Counting the line with "abbrev F32 := BitVec 32" as the last one, copy out the lines of the data exactly from the first onward.

***

-- ==== Sys2Proof/Word.lean ====
section
/-! DEFINITION. Word and byte types, bit fields, little-endian bytes (R8) and saturating counts. -/

namespace Sys2Proof

/-- A byte. -/
abbrev Byte := BitVec 8

/-- A 64-bit register or scalar word (R24, R79). -/
abbrev W64 := BitVec 64

/-- An FP32 value as its 32 bits (R37). -/
abbrev F32 := BitVec 32

/-- Field `[lo + w - 1 : lo]` of a 64-bit word, as a number. -/
def fld (v : W64) (lo w : Nat) : Nat := v.toNat / 2 ^ lo % 2 ^ w

/-- `v` with field `[lo + w - 1 : lo]` replaced by `x` modulo its width. -/
def setFld (v : W64) (lo w : Nat) (x : Nat) : W64 :=
  let old := v.toNat / 2 ^ lo % 2 ^ w
  BitVec.ofNat 64 (v.toNat - old * 2 ^ lo + x % 2 ^ w * 2 ^ lo)

/-- The low `n` bytes of a number, least significant byte first (R8). -/
def leBytes : (n x : Nat) → List Byte
  | 0, _ => []
  | n + 1, x => BitVec.ofNat 8 x :: leBytes n (x / 256)

/-- The number whose bytes, least significant first, are given (R8). -/
def leNat : List Byte → Nat
  | [] => 0
  | b :: bs => b.toNat + 256 * leNat bs

/-- A saturating increment of a counter of width `w` bits (the RC counters of the register maps). -/
def satAdd (w x d : Nat) : Nat := min (2 ^ w - 1) (x + d)

/-- Sign extension of the low `w` bits of a number to an integer. -/
def sext (w x : Nat) : Int :=
  if x % 2 ^ w < 2 ^ (w - 1) then (x % 2 ^ w : Nat) else (x % 2 ^ w : Nat) - (2 ^ w : Nat)

/-- Exactly `n` elements of a list: cut or padded with `d`. -/
def padTo {α : Type} (d : α) (n : Nat) (l : List α) : List α :=
  (l ++ List.replicate n d).take n

/-- Element `i` of a list, `d` beyond its end. -/
def nthD {α : Type} (d : α) (l : List α) (i : Nat) : α := (l[i]?).getD d

/-- A list with element `i` replaced (unchanged when `i` is beyond the end). -/
def setNth {α : Type} : List α → Nat → α → List α
  | [], _, _ => []
  | _ :: t, 0, x => x :: t
  | h :: t, n + 1, x => h :: setNth t n x

/-- `n` bytes from offset `o` of a list of bytes, bytes beyond the end read as zero. -/
def bytesAt (l : List Byte) (o n : Nat) : List Byte := padTo 0 n (l.drop o)

/-- Ceiling division. -/
def ceilDiv (a b : Nat) : Nat := (a + b - 1) / b

end Sys2Proof
end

***

* ANSWER FOR THE TASK:
-- ==== Sys2Proof/Word.lean ====
section
/-! DEFINITION. Word and byte types, bit fields, little-endian bytes (R8) and saturating counts. -/

namespace Sys2Proof

/-- A byte. -/
abbrev Byte := BitVec 8

/-- A 64-bit register or scalar word (R24, R79). -/
abbrev W64 := BitVec 64

/-- An FP32 value as its 32 bits (R37). -/
abbrev F32 := BitVec 32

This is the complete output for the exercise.